**Stored dataset items**
= = = =
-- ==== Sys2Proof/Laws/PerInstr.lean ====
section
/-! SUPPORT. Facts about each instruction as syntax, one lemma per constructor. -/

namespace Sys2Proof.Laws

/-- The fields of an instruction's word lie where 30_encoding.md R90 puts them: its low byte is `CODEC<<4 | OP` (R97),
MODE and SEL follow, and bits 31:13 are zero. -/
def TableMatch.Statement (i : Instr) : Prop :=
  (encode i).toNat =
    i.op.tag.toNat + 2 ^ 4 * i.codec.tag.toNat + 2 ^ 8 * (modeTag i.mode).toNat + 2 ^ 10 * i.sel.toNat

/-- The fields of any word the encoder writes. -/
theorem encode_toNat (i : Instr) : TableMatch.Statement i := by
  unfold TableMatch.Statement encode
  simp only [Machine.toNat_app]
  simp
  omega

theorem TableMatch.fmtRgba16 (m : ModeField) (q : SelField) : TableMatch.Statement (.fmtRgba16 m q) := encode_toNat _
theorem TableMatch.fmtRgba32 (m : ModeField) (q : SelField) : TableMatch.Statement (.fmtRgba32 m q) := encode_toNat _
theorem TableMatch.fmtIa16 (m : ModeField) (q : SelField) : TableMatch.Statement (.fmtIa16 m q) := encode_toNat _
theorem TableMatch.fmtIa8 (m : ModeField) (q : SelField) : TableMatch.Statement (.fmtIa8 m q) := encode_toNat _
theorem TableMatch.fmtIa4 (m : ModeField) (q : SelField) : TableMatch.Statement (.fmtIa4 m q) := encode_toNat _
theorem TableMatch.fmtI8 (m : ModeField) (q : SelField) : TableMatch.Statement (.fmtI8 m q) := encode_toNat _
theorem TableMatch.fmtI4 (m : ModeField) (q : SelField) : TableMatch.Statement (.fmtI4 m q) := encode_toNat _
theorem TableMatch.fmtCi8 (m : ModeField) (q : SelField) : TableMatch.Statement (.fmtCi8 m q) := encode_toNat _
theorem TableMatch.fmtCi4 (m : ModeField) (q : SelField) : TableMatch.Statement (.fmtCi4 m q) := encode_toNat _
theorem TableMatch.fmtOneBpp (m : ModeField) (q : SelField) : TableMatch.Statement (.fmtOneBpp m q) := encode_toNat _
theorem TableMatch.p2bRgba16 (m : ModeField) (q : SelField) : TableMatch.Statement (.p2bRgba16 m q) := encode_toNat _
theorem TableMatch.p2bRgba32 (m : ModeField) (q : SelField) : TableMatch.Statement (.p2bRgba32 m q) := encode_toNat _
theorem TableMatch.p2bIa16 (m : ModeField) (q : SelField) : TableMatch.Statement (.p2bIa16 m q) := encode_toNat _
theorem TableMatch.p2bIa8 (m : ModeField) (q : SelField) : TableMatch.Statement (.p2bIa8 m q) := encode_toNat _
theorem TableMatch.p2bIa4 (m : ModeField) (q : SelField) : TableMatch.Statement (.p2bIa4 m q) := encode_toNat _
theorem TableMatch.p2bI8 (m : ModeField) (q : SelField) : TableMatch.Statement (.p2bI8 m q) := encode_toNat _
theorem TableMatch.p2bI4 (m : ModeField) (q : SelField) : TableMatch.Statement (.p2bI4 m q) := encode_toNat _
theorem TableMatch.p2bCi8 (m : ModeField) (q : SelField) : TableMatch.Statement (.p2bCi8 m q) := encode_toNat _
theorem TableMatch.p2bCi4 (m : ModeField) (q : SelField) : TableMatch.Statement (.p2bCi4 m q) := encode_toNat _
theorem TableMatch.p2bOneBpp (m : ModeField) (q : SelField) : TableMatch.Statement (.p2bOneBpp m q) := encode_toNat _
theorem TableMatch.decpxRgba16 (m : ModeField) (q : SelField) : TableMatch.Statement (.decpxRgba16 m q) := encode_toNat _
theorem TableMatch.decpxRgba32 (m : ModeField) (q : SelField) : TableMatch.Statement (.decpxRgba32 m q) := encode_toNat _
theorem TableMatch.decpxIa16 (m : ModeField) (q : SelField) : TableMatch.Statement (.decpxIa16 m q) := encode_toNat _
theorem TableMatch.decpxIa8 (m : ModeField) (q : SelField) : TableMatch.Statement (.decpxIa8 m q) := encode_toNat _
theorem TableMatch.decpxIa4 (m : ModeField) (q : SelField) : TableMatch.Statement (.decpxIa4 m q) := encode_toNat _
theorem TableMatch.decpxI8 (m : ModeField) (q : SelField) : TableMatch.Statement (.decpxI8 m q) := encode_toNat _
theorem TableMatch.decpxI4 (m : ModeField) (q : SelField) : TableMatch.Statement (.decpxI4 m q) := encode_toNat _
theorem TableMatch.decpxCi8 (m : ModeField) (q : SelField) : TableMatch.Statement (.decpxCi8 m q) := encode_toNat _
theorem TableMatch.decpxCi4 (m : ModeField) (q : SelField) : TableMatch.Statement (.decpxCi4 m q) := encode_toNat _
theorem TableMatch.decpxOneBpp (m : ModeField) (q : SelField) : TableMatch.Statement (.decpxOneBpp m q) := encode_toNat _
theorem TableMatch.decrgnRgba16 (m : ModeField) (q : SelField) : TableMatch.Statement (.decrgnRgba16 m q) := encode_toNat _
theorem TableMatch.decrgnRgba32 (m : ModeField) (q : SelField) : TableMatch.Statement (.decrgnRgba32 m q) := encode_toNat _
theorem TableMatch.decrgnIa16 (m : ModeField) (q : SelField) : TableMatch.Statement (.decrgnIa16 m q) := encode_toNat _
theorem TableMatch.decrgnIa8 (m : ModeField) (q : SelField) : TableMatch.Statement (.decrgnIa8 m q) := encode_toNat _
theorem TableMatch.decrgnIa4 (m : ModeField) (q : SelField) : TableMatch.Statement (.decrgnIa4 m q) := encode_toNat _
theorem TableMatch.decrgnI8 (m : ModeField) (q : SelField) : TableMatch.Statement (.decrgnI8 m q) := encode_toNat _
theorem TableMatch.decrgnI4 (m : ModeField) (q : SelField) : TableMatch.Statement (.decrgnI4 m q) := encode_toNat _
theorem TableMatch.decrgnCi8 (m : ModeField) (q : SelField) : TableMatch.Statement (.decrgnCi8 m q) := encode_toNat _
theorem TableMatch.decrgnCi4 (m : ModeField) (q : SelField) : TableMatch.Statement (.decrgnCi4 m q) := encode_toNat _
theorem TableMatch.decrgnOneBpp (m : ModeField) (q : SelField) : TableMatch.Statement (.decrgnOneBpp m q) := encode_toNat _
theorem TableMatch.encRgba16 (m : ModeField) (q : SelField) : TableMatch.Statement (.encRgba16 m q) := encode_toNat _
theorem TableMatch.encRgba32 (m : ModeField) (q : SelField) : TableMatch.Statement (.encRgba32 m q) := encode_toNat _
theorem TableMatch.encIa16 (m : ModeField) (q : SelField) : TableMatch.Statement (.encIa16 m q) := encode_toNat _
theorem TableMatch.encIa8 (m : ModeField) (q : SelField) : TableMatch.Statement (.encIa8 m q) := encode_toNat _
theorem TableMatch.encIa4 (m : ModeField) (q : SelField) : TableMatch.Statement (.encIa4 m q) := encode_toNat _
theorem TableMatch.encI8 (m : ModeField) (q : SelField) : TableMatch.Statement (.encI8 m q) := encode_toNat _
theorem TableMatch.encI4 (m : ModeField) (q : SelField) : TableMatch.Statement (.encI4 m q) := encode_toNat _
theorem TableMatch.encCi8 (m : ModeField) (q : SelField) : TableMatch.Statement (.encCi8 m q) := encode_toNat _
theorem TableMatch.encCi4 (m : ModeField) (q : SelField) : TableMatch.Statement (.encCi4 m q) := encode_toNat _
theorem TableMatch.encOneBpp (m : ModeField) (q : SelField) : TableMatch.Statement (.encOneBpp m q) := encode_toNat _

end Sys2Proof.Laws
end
= = = =
**Work item**
Extract each line holding the word "instruction" from the records.

**Answer for the task**
/-! SUPPORT. Facts about each instruction as syntax, one lemma per constructor. -/
/-- The fields of an instruction's word lie where 30_encoding.md R90 puts them: its low byte is `CODEC<<4 | OP` (R97),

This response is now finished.